# Oatmeal, Milk & Honey Fragrance Oil



## Stacykins (Jun 29, 2009)

Does anyone know of a place that sells a good/awesome Oatmeal, Milk & Honey Fragrance Oil? My past batches of soap have used EO, but now I want to try out FO. And I think that is a fragrance that would please men and women (my housemates who want me to make the soap, rofl, they weren't helpful when I asked for scent suggestions). 

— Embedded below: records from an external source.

-- ==== Sys2Proof/Tests/Slice0.lean ====
section
/-! SUPPORT. The model's own tests: terms that are not well formed, words that the spec writes out, results of single steps on
small states, and a witness for the hypotheses of each statement. Each expected value is the spec's, or worked out from it. -/

namespace Sys2Proof.Tests

set_option Elab.async false

open Sys2Proof Sys2Proof.Machine Sys2Proof.Safety

/-! ## Small states -/

/-- The predicate prefix that always holds. -/
def always : Pred := ⟨7, false⟩

def lane (i : Nat) (v : Words) : Thread := { Thread.launched i 2 0 0 with v := v }

/-- A group of 32 positions on core 0 of Vent 0, inside a clause of 15 words at `placeBase`, with the lanes `l` and the uniform
registers `u`. -/
def grp (l : List Thread) (u : Words) : Group :=
  let g := Group.formed 3 1 0 32 64 (.vent 0 0 0) (some ⟨.vent 0 0 0, 0, 0, 0, 0⟩) 0 (BitVec.ofNat 64 placeBase)
    (l.map some ++ List.replicate (32 - l.length) none) false
  { g with s := u, clause := some ⟨BitVec.ofNat 64 placeBase, 15, BitVec.ofNat 64 placeBase + 4, true, List.replicate 15 0⟩ }

/-- The machine that `placeWord` makes, with the group `g` instead of its own. -/
def mach (g : Group) : State := { State.reset.placeWord 32 0x5B800000 with groups := [g], issueQ := [3] }

/-- A group in supervisor state on service core 0, or with `k` on that core. -/
def superGrp (l : List Thread) (u : Words) : Group := { grp l u with core := .service 0, seat := some ⟨.service 0, 0, 0, 0, 0⟩, supervisor := true, grid := 0 }

def superMach (g : Group) : State := { State.reset.placeWord 32 0xC7900000 with groups := [g], issueQ := [3] }

/-- The state that an outcome answers. -/
def next? (o : Out) : Option State := match o with | .next t => some t | _ => none

/-- Vector register `r` of lane `i` after an outcome. -/
def got (o : Out) (i r : Nat) : Option W32 := (next? o).bind fun t => (t.groups.head?.bind (·.thread? i)).map (·.get r)

def gotP (o : Out) (i : Nat) (k : BitVec 3) : Option Bool :=
  (next? o).bind fun t => (t.groups.head?.bind (·.thread? i)).map (·.pred k)

def gotS (o : Out) (r : Nat) : Option W32 := (next? o).bind fun t => t.groups.head?.map (·.sGet r)

/-- The cause and fault mask of the record that an outcome leaves due. -/
def gotTrap (o : Out) : Option (Nat × Mask) :=
  (next? o).bind fun t => (t.parts.head?.bind (·.posts.head?)).map fun r => (r.cause, r.fmask)

/-- One lane with the registers `v`. -/
def one (v : Words) : State := mach (grp [lane 0 v] [])

/-! ## Terms that are not well formed -/

/-- The pair pred = 7, inv = 1 (R46). -/
theorem test_wf_pred : (Instr.nop ⟨7, true⟩).wf = false := by decide
/-- s63 as operand b (R47). -/
theorem test_wf_operand : (Instr.iadd always 1 2 (.s 63)).wf = false ∧ (Instr.rdln always 4 2 (.s 63)).wf = false := by decide
/-- Odd pairs (R127). -/
theorem test_wf_pairs :
    (Instr.iaddI64 always 3 2 (.v 4)).wf = false ∧ (Instr.iaddI64 always 2 3 (.v 4)).wf = false ∧
      (Instr.iaddI64 always 2 4 (.v 5)).wf = false ∧ (Instr.cvtF32I64 always .rn 3 5).wf = false := by decide
/-- p7 as a destination (R134, R108). -/
theorem test_wf_p7 : (Instr.cmpI32 always .lt 7 2 (.v 3)).wf = false ∧ (Instr.pand always 7 1 2).wf = false := by decide
/-- SEL on p7 (R133), and rounding modes that a word does not take (R136). -/
theorem test_wf_modes : (Instr.sel always 7 1 2 (.v 3)).wf = false ∧ (Instr.fadd always .rs 1 2 (.v 3)).wf = false := by decide
/-- Uniform destinations and sources (R107, R98, R332). -/
theorem test_wf_uniform :
    (Instr.voteBallot always 5 1).wf = false ∧ (Instr.rdfl always 63 1).wf = false ∧ (Instr.jmp always 63).wf = false ∧
      (Instr.timeNow always 62).wf = false ∧ (Instr.sret always 62).wf = false ∧ (Instr.spawn always 4 63).wf = false := by decide
/-- Registers of a memory word that are not aligned to its size, and an odd base pair (R51, R166). -/
theorem test_wf_memory :
    (Instr.ldB64 always 3 ⟨2, .gl, .scaled 0⟩).wf = false ∧ (Instr.stB128 always 6 ⟨2, .gl, .scaled 0⟩).wf = false ∧
      (Instr.ldB32 always 3 ⟨3, .gl, .scaled 0⟩).wf = false := by decide
/-- Orders that an ATOM does not take, and its operands (R183, R185). -/
theorem test_wf_atom :
    (Instr.atomLd always ⟨false, 6, 8, .rel, .core, false⟩).wf = false ∧
      (Instr.atomSt always ⟨false, 6, 8, .acq, .core, false⟩).wf = false ∧
      (Instr.atomCas always ⟨false, 7, 8, .rlx, .core, false⟩).wf = false ∧
      (Instr.atomAdd always ⟨false, 6, 9, .rlx, .core, false⟩).wf = false ∧
      (Instr.atomAdd always ⟨false, 7, 8, .rlx, .core, true⟩).wf = false ∧
      (Instr.atomLdRemote always 7 8 true).wf = false := by decide
/-- Operand blocks of class 16 (R198), empty XFENCE sets (R171), the spaces of CPY (R274). -/
theorem test_wf_blocks :
    (Instr.annAdd always 1 8 3).wf = false ∧ (Instr.annCas always 1 8 6).wf = false ∧ (Instr.hinit always 1 8 12).wf = false ∧
      (Instr.lda always 4 8 (.v 1)).wf = false ∧ (Instr.xfence always 0 1).wf = false ∧
      (Instr.cpyB32 always ⟨false, 2, 4, .pv, .gl⟩).wf = false ∧ (Instr.cpyB32 always ⟨true, 2, 4, .gl, .sc⟩).wf = false ∧
      (Instr.cpyB32 always ⟨false, 3, 4, .gl, .sc⟩).wf = false := by decide
/-- WRSR of a read-only register, TLBINV mode 3 and its operand (R114, R336), and events, which are no words. -/
theorem test_wf_system :
    (Instr.wrsr always 3 (.v 1)).wf = false ∧ (Instr.tlbinv always 3 8 62).wf = false ∧ (Instr.tlbinv always 0 8 10).wf = false ∧
      (Instr.mma always false 63).wf = false ∧ (Instr.timeAfter always 7 4).wf = false ∧ (Instr.dispatch).wf = false := by decide
/-- A term that meets every check. -/
theorem test_wf_good : (Instr.stB128 always 8 ⟨2, .gl, .scaled 7⟩).wf = true := by decide

/-! ## Words that the spec writes out -/

/-- Control words (R98, R99, R102, R227, R230). -/
theorem test_decode_control :
    decodeWord 0x5B9C0180#32 0 = .ok (.jmp always 6) ∧ decodeWord 0x5B980000#32 0 = .ok (.ret always) ∧
      decodeWord 0x5B840000#32 0 = .ok (.tail always) ∧ decodeWord 0x5B800000#32 0 = .ok (.nop always) ∧
      decodeWord 0x5F917504#32 0 = .ok (.regroup always 23 20 (.s 4)) ∧ decodeWord 0x5B940000#32 0 = .ok (.regroupFlush always) ∧
      decodeWord 0x50800004#32 0 = .ok (.bra ⟨1, false⟩ 4) := by decide
/-- Classes 0 to 9 (R96, R110, R133, R134, R136, R143). -/
theorem test_decode_alu :
    decodeWord 0x03844083#32 0 = .ok (.isub always 4 2 (.v 3)) ∧ decodeWord 0x03806105#32 0 = .ok (.iadd always 6 4 (.v 5)) ∧
      decodeWord 0x178140BF#32 15 = .ok (.iand always 20 2 (.lit 15)) ∧
      decodeWord 0x13911083#32 0 = .ok (.cmpI32 always .lt 1 2 (.v 3)) ∧
      decodeWord 0x1B87FFFE#32 0 = .ok (.ldi always false 7 0xFFFE) ∧ decodeWord 0x1F840064#32 0 = .ok (.ldi always true 4 100) ∧
      decodeWord 0x27A0513F#32 9 = .ok (.fmul always .rn 5 4 (.lit 9)) ∧
      decodeWord 0x23B48187#32 0 = .ok (.ffma always .rz 8 6 (.v 7)) ∧ decodeWord 0x3B843084#32 0 = .ok (.cvtE4m3F32 always .rs 3 2) ∧
      decodeWord 0x43A04080#32 0 = .ok (.voteBallot always 4 2) ∧ decodeWord 0x4B906240#32 0 = .ok (.rdfl always 6 9) := by decide
/-- Classes 12 to 17 (R166, R183, R198, R213, R214, R217, R219). -/
theorem test_decode_memory :
    decodeWord 0x63886200#32 0 = .ok (.ldB32 always 6 ⟨8, .gl, .scaled 0⟩) ∧
      decodeWord 0x6B886202#32 0 = .ok (.stB32 always 6 ⟨8, .gl, .scaled 2⟩) ∧
      decodeWord 0x73846226#32 0 = .ok (.atomSt always ⟨false, 6, 8, .rel, .device, false⟩) ∧
      decodeWord 0x73807216#32 0 = .ok (.atomLd always ⟨false, 7, 8, .acq, .device, false⟩) ∧
      decodeWord 0x73B07216#32 0 = .ok (.atomLdRemote always 7 8 false) ∧
      decodeWord 0x778850F0#32 0 = .ok (.atomAdd always ⟨true, 5, 3, .ar, .core, false⟩) ∧
      decodeWord 0x8398A20C#32 0 = .ok (.annAdd always 10 8 12) ∧ decodeWord 0x83840200#32 0 = .ok (.help always 8) ∧
      decodeWord 0x8390E20A#32 0 = .ok (.ares always 14 8 10) ∧ decodeWord 0x8394020A#32 0 = .ok (.arel always 8 10) ∧
      decodeWord 0x838D821C#32 0 = .ok (.apply always 24 8 28) := by decide
theorem test_decode_sync :
    decodeWord 0x8B814000#32 0 = .ok (.barrTeam always 20) ∧ decodeWord 0x8B901015#32 0 = .ok (.btstTeam always 1 (.v 21)) ∧
      decodeWord 0x8FA0053F#32 4096 = .ok (.swset always 20 (.lit 4096)) ∧
      decodeWord 0x8BA41515#32 0 = .ok (.swtst always 1 20 (.v 21)) ∧ decodeWord 0x8BA801FF#32 0 = .ok (.wait always 0 7 7 7) := by decide
/-- Classes 18 to 24 (R273, R282, R347, R33, R332 to R337). -/
theorem test_decode_system :
    decodeWord 0x9388A210#32 0 = .ok (.cpyB128 always ⟨false, 10, 8, .sc, .gl⟩) ∧
      decodeWord 0xB3800010#32 0 = .ok (.gather always 16) ∧ decodeWord 0xBBB04000#32 0 = .ok (.timeNow always 4) ∧
      decodeWord 0xBF8820BF#32 7 = .ok (.trap always 2 2 (.lit 7)) ∧ decodeWord 0xBB803000#32 0 = .ok (.rdsr always 3 0) ∧
      decodeWord 0xBB807340#32 0 = .ok (.rdsr always 7 13) ∧ decodeWord 0xBB840305#32 0 = .ok (.wrsr always 12 (.v 5)) ∧
      decodeWord 0xC78041BE#32 0 = .ok (.resume always 4 6 (.s 62)) ∧ decodeWord 0xC7844187#32 0 = .ok (.kill always 4 6 (.s 7)) ∧
      decodeWord 0xC788810A#32 0 = .ok (.srdsr always 8 4 (.s 10)) ∧ decodeWord 0xC78C530A#32 0 = .ok (.swrsr always 5 12 (.s 10)) ∧
      decodeWord 0xC79001BE#32 0 = .ok (.sret always 6) ∧ decodeWord 0xC794124A#32 0 = .ok (.tlbinv always 1 9 10) ∧
      decodeWord 0xC798427E#32 0 = .ok (.keynew always 4 9) := by decide
/-- Words of R53: a reserved class, a reserved minor, a reserved predicate pair, a field outside its limits. -/
theorem test_decode_refused :
    decodeWord 0xCB800000#32 0 = .error .reservedClass ∧ decodeWord 0x07C00000#32 0 = .error .reservedPred ∧
      decodeWord 0xBBBC0000#32 0 = .error .reservedMinor ∧ decodeWord 0x8BA81000#32 0 = .error .fieldLimit := by decide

How much FO do you use per pound of oils? I know how much for EO, but not for FO. 

Thanks!


----------



## heyjude (Jun 29, 2009)

My family loves the omh from BrambleBerry. I use it at 1 0z. per pound.
I know lots of others here use between .5 and .75 per pound.

Jude


----------



## carebear (Jun 29, 2009)

I like the  OMH from The Scent Works (at 0.7 oz ppo) but I just found Buzzy Bumble Buttermilk Bath from Oregon Trails http://www.oregontrailsoaps.com/fragranceAE.html which is AMAZING - less cloying.


----------



## Milla (Jun 30, 2009)

I got mine from Sweet Cakes (0.7 oz ppo).  It looks like it's their best seller.  Yummy!  Everyone I know loves this scent.


----------



## Guest (Jun 30, 2009)

I love the one I got at Voyageur Soap and Candle , but am going to try others out .

Kitn


----------



## artisan soaps (Jun 30, 2009)

..


----------



## ilovedoxies (Jun 30, 2009)

I have omh from soapsupplies.net and use .5 per lb.  I like it very much.


----------



## honor435 (Jul 7, 2009)

ive tried three, bram, ng, peak, bram the best so far.


----------



## nickjuly (Jul 7, 2009)

tried brambleberry. My family loves it, haven't tried any others yet.


----------



## twilightluver (Jul 7, 2009)

bram IS awesome...I also love the FO from tennesee candle supplies...OMG...


----------



## oldragbagger (Jul 11, 2009)

I got mine from Camden Grey and everyone likes it as well.


----------